# Huon river pics



## Barrabeachy (Nov 25, 2007)

Thought i'd share a few pics from a trip a while back up the Huon river in Tassie! Managed a few atlantics and a resident brown!


















































































Cheers Barrabeachy


----------



## Scott (Aug 29, 2005)

Onya Barra. Nice Atlantic mate. I love how your Dog reacts when you are fighting a fish. Have you been doing any breaming?

Catch ya Scott


----------



## Barrabeachy (Nov 25, 2007)

No Breaming of late mate did managed a few prior to bubs being born though they were everywhere(spawning)! I have been chasing a few atlantics/searunners in the small south Eastern rivers during the white bait run! Picked up a nice double figure fish on 3pnd gear! 2nd fish of the year! Then started hitting the searunners on fly best going aroud the 4 pnd mark! Now i'm in between babysitting and doing a few walks up towards the nineteen lagoons some really nice fish up there and paddling out for a feed of flatchaps! All is well!

Keen to start posting a few trips loving the hobie!!!

Still chasing those makos??

Cheers Beachy


----------



## yakfly (Jun 8, 2006)

great pics Beachy


----------



## swampy (Nov 26, 2007)

Some nice fish there, I'm afraid my dog would be in the drink after the fish I dont think I could take him. 

Swampy


----------



## JD (Jul 2, 2006)

Great pics, you sure move around on the yak. I don't think my old bones would let me do that.


----------



## Wattie (Apr 30, 2007)

Mate there are some great fish, and the photos are magic 

Well done


----------



## abitfishy (Sep 24, 2006)

Takes me back to my Tassie holiday before I got into kayak fishing. What a beautiful place Tassie is, in particular down in the Huon Valley. Side note: If anyone heads that way, you must visit the Apple museum. Yes, you heard right, Apple Museum, but its a lot more interesting than it sounds.
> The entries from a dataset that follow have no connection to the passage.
/-- R81. -/
theorem exists_followsGrammar_block {status : Byte} {n : Count} (hb : decodeStatus status = (.literal, n))
    (hn : n ≠ 0#7) (hp : s.dec.phase = some .readingBlockBytes) (hr : s.dec.remaining = some n) :
    ∃ d p', FollowsGrammar b s [status] [b] d p' := by
  have hpos : 1 ≤ n.toNat := (Count.bounds_of_ne_zero hn).1
  have hdecodes := decodesByte_blockByte (b := b) ha hd hp hr hpos
  have hnext := decodeStatus_ofNat_literal (n - 1#7)
  unfold DecRegs.afterBlockByte at hdecodes
  by_cases hlast : n - 1#7 = 0#7
  · rw [if_pos hlast] at hdecodes
    refine ⟨_, [], hdecodes, .boundary rfl, fun e xs => (decodesTo_block_iff hb hn hnext).trans ?_⟩
    rw [hlast] at hnext
    simp only [hlast, decodesTo_nop_iff hnext, List.nil_append]
  · rw [if_neg hlast] at hdecodes
    exact ⟨_, _, hdecodes, .status hnext hlast hp rfl, fun e xs => decodesTo_block_iff hb hn hnext⟩

/-- R76: in every phase DEC.BYTE follows the grammar. -/
theorem exists_followsGrammar {p : List Byte} (hp : s.dec.HasTaken p) : ∃ bs d p', FollowsGrammar b s p bs d p' := by
  cases hp with
  | boundary hp => exact ⟨_, exists_followsGrammar_boundary ha hd hp⟩
  | @status status kind n hb hn hp hr =>
    cases kind with
    | literal => exact ⟨_, exists_followsGrammar_block ha hd hb hn hp hr⟩
    | runLength =>
      refine ⟨_, _, [], decodesByte_runByte ha hd hp hr (Count.bounds_of_ne_zero hn).1, .boundary rfl, fun e xs => ?_⟩
      simp [decodesTo_run_iff hb hn]

end

/-! ### Decompress sessions -/

/-- R90, R100, over a run. -/
theorem run_keeps_fault {ws : List CommandWord} {s t : State} (hs : s.sess = .faulted)
    (hpending : s.port.pending = ws.map .command) (hws : ∀ w ∈ ws, legalInit w = false)
    (hrun : Sys2Proof.core.run ws.length s = .next t) : t.sess = .faulted ∧ t.err = s.err := by
  induction ws generalizing s with
  | nil =>
    obtain rfl := Host.Outcome.next.inj hrun
    exact ⟨hs, rfl⟩
  | cons w ws ih =>
    obtain ⟨hw, hws⟩ := List.forall_mem_cons.mp hws
    obtain ⟨u, hstep, hrest⟩ := core_run_succ_inv hrun
    have hexec := exec_instrOf_of_faulted (s := s.setPending (ws.map .command)) hs hw
    obtain rfl := Host.Outcome.next.inj (hexec.symm.trans ((step_command hpending).symm.trans hstep))
    exact ih (s := s.setPending (ws.map .command)) hs rfl hws hrest

/-- In a run that no INIT restarts, the sink accepts what the first command offers, or the run ends with WRITE_FAULT. -/
theorem run_of_offers_cases {w : CommandWord} {ws : List CommandWord} {s t after : State} {i : Instr} {bs : List Byte}
    {draws : Nat} (hpending : s.port.pending = (w :: ws).map .command) (hi : instrOf s w = i)
    (hoffers : Offers i (s.setPending (ws.map .command)) bs draws after) (hws : ∀ w ∈ ws, legalInit w = false)
    (hrun : Sys2Proof.core.run (w :: ws).length s = .next t) :
    Sys2Proof.core.run ws.length after = .next t ∨ t.err = some .writeFault := by
  obtain ⟨u, hstep, hrest⟩ := core_run_succ_inv hrun
  have hexec : exec i (s.setPending (ws.map .command)) = .next u := by
    rw [← hstep, step_command hpending, ← hi]
    rfl
  rcases hoffers.cases with h | ⟨j, -, h⟩ <;> obtain rfl := Host.Outcome.next.inj (hexec.symm.trans h)
  · exact .inl hrest
  · exact .inr (run_keeps_fault rfl rfl hws hrest).2

/-- A session over the input `e`, with `out` put out before it, ends as the grammar says (R83). -/
structure EndsByGrammar (e out : List Byte) (t : State) : Prop where
  whole : ∀ xs, DecodesTo e xs → t.sess = .done ∧ t.out = out ++ xs
  truncated : (∀ xs, ¬ DecodesTo e xs) → t.sess = .faulted ∧ t.err = some .truncatedStream

theorem payloadPhase_ne_awaitingStatus (kind : Kind) : payloadPhase kind ≠ .awaitingStatus := by
  cases kind <;> decide

/-- R82: FIN, where `p` has been taken since the last record boundary. -/
theorem endsByGrammar_of_decFin {p : List Byte} {s t : State} (ha : s.sess = .active) (hd : s.smode = .decompress)
    (htaken : s.dec.HasTaken p) (hpending : s.port.pending = [.command finWord])
    (hrun : Sys2Proof.core.run 1 s = .next t) (herr : t.err ≠ some .writeFault) : EndsByGrammar p s.out t := by
  have hi : instrOf (s.setPending []) finWord = .decFin := by
    rw [instrOf, State.setPending_sess, State.setPending_smode, ha, hd]
    rfl
  cases htaken with
  | boundary hp =>
    have hdone := (run_of_offers_cases (ws := []) hpending hi (offers_decFin (s := s.setPending []) ha hd hp)
      (List.forall_mem_nil _) hrun).resolve_right herr
    obtain rfl := Host.Outcome.next.inj hdone
    refine ⟨fun xs h => ?_, fun h => absurd .nil (h [])⟩
    rw [(decodesTo_nil_iff xs).mp h, List.append_nil]
    exact ⟨rfl, rfl⟩
  | status hb hn hp =>
    obtain ⟨u, hstep, hrest⟩ := core_run_succ_inv hrun
    rw [step_command hpending, hi,
      exec_decFin_truncated (s := s.setPending []) ha hd hp (payloadPhase_ne_awaitingStatus _)] at hstep
    obtain rfl := Host.Outcome.next.inj hstep
    obtain rfl := Host.Outcome.next.inj hrest
    exact ⟨fun xs h => absurd h (not_decodesTo_status hb hn), fun _ => ⟨rfl, rfl⟩⟩

theorem endsByGrammar_of_run {e p : List Byte} {s t : State} (ha : s.sess = .active) (hd : s.smode = .decompress)
    (htaken : s.dec.HasTaken p) (hpending : s.port.pending = (sessionWords e).map .command)
    (hrun : Sys2Proof.core.run (sessionWords e).length s = .next t) (herr : t.err ≠ some .writeFault) :
    EndsByGrammar (p ++ e) s.out t := by
  induction e generalizing s p with
  | nil =>
    rw [List.append_nil]
    exact endsByGrammar_of_decFin ha hd htaken hpending hrun herr
  | cons b e ih =>
    have hi : instrOf s (byteWord b) = .decByte b := by rw [instrOf, ha, hd, decode_byteWord_decompress]
    obtain ⟨bs, d, p', hfollows⟩ := exists_followsGrammar
      (s := s.setPending ((sessionWords e).map .command)) (b := b) ha hd htaken
    have hrest := (run_of_offers_cases hpending hi hfollows.decodes (fun _ => legalInit_of_mem_sessionWords)
      hrun).resolve_right herr
    obtain ⟨hwhole, htruncated⟩ := ih (s := (s.setPending ((sessionWords e).map .command)).decoded bs d) ha hd
      hfollows.taken rfl hrest
    refine ⟨fun xs h => ?_, fun h => htruncated fun xs' h' => h _ ((hfollows.grammar e _).mpr ⟨xs', rfl, h'⟩)⟩
    obtain ⟨xs', rfl, h'⟩ := (hfollows.grammar e xs).mp h
    obtain ⟨hdone, hout⟩ := hwhole xs' h'
    exact ⟨hdone, by rw [hout, ← List.append_assoc]; rfl⟩

/-- Settles O56: the session ends as the grammar says, and an input that the grammar takes is one of whole tokens. -/
theorem decoderAcceptsExactlyWholeRecords : Obligations.DecoderAcceptsExactlyWholeRecords := by
  intro e s t hrun herr
  obtain ⟨hwhole, htruncated⟩ := endsByGrammar_of_run (p := []) rfl rfl (.boundary rfl) rfl (run_of_init hrun) herr
  have htokens {ts : List Token} (hts : ∀ x ∈ ts, x.bounded = true) (he : e = ts.flatMap Token.bytes) :=
    hwhole _ ((decodesTo_iff_exists_tokens e _).mpr ⟨ts, hts, he, rfl⟩)
  by_cases h : ∃ xs, DecodesTo e xs
  · obtain ⟨xs, h⟩ := h
    obtain ⟨ts, hts, he, -⟩ := (decodesTo_iff_exists_tokens e xs).mp h
    obtain ⟨hdone, -⟩ := hwhole xs h
    exact ⟨⟨fun _ => ⟨ts, hts, he⟩, fun _ => hdone⟩, fun hne => absurd hdone hne,
      fun ts hts he => (htokens hts he).2⟩
  · obtain ⟨hfaulted, htrunc⟩ := htruncated (not_exists.mp h)
    refine ⟨⟨fun hdone => ?_, fun ⟨ts, hts, he⟩ => (htokens hts he).1⟩, fun _ => ⟨hfaulted, htrunc⟩,
      fun ts hts he => (htokens hts he).2⟩
    rw [hfaulted] at hdone
    cases hdone

end Sys2Proof.Machine
end

section
/-! PROOFS. The control of a session: INIT (R85, R86), SRCFAULT (R87), the commands outside a session (R89), and what
FAULTED ignores (R90). -/

namespace Sys2Proof.Machine

/-! ### The session log (R42) -/

theorem State.logAbandon_of_active {s : State} (h : s.sess = .active) :
    s.logAbandon = .abandoned s.smode s.out s.heldPrefix :: s.log := by
  simp only [State.logAbandon, h]

theorem State.logAbandon_of_not_active {s : State} (h : s.sess ≠ .active) : s.logAbandon = s.log := by
  cases hs : s.sess with
  | active => exact absurd hs h
  | idle | done | faulted => simp only [State.logAbandon, hs]

theorem State.logFault_of_not_active {s : State} (kind : FaultKind) (h : s.sess ≠ .active) :
    s.logFault kind = .misuse kind :: s.log := by
  cases hs : s.sess with
  | active => exact absurd hs h
  | idle | done | faulted => simp only [State.logFault, hs]

theorem State.heldPrefix_isPrefix (s : State) : s.heldPrefix <+: s.out := List.take_prefix _ _

/-- INIT and reset alike: of a session that is abandoned the sink keeps `heldPrefix`. -/
theorem State.sinkContent_of_abandoned {s t : State} (ha : s.sess = .active) (hlog : t.log = s.logAbandon) :
    t.sinkContent = some s.heldPrefix := by
  rw [State.sinkContent, hlog, State.logAbandon_of_active ha]
  rfl

/-- A fault outside a session is a misuse, which the sink does not see. -/
theorem sinkContent_faultEntry_of_not_active {s : State} (kind : FaultKind) (h : s.sess ≠ .active) :
    (faultEntry kind s).sinkContent = s.sinkContent := by
  rw [State.sinkContent, faultEntry_log, State.logFault_of_not_active kind h]
  rfl

/-! ### INIT -/

theorem exec_initC (s : State) : exec .initC s = .next (initSession .compress s) := rfl

theorem exec_initD (s : State) : exec .initD s = .next (initSession .decompress s) := rfl

/-- Settles O18: both rows answer `initSession` of their mode, whose registers are those of reset but for the session and
the mode, and whose log tells only of a session that was running. -/
theorem initStartsASession : Obligations.InitStartsASession := by
  intro s i mode hi
  have hexec : exec i s = .next (initSession mode s) := by
    rcases hi with ⟨rfl, rfl⟩ | ⟨rfl, rfl⟩
    · exact exec_initC s
    · exact exec_initD s
  exact ⟨initSession mode s, hexec, rfl, rfl, rfl, rfl, rfl, rfl, rfl, rfl, rfl, rfl,
    fun ha => ⟨s.heldPrefix, State.sinkContent_of_abandoned ha rfl, s.heldPrefix_isPrefix⟩,
    State.logAbandon_of_not_active⟩

/-! ### SRCFAULT, and the commands outside a session -/

/-- Settles O20: READ_FAULT is raised by SRCFAULT's row itself, and fault entry keeps `out`. -/
theorem srcfaultRaisesReadFault : Obligations.SrcfaultRaisesReadFault :=
  fun s ha => ⟨exec_srcfault ha, faultEntry_err _ s, faultEntry_out _ s⟩

/-- Settles O21: with no session running and none faulted, the row outside a session does what an illegal word does, and
the fault is a misuse. -/
theorem commandsOutsideASessionFault : Obligations.CommandsOutsideASessionFault := by
  intro c s hs
  have hactive : s.sess ≠ .active := by rcases hs with hs | hs <;> simp [hs]
  have hfaulted : s.sess ≠ .faulted := by rcases hs with hs | hs <;> simp [hs]
  refine ⟨decode_word_outside _ hactive c, ?_, State.exitCode_of_faulted rfl, faultEntry_out _ s,
    sinkContent_faultEntry_of_not_active _ hactive⟩
  rw [exec_outsideSession c hactive, illegal_eq, if_neg hfaulted]

/-! ### FAULTED -/

theorem illegal_of_faulted {s : State} (hs : s.sess = .faulted) : illegal s = .next s := by
  rw [illegal_eq, if_pos hs]

theorem runWord_of_faulted {w : CommandWord} {s : State} (hs : s.sess = .faulted) (hw : legalInit w = false) :
    runWord w s = .next s :=
  if_pos ⟨hs, by simp [hw]⟩

/-- Outside a session a stream row does what the BYTE command that carries its byte does. -/
theorem streamRow_of_not_active {s : State} (phase : Phase) (b : Byte) (body : State → Flow) (h : s.sess ≠ .active) :
    streamRow phase b body s = runWord (byteWord b) s :=
  if_neg fun hrow => h hrow.1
I was impressed and I'm not a 'museumy' type. :lol:


----------



## Y-Knot (Sep 26, 2006)

Top pictures barra, the water looks fantastic and i see the fishings great 8)


----------



## Blaen (Jul 4, 2006)

Nice one Barra,

Looks like it was a lot of fun up there. I love the Huon River some great spots throughout the length of it, as a matter a fact the whole river is pretty spectacular. (this has beenan unpaid public announcement for Tourism Tasmania) :lol:

The dog looks very comfortable on the front of the Outfitter, now my boy is older I am starting to wish I had gone that way now 

Wanna swap an Outback for an Outfitter :lol: :lol: :lol: :lol:       :? :? :?


----------



## paffoh (Aug 24, 2006)

Unreal mate, top work.

Dog looks very impressed, friggin love it man...

" Is this dinner master? Lemme help, lemme help! "


----------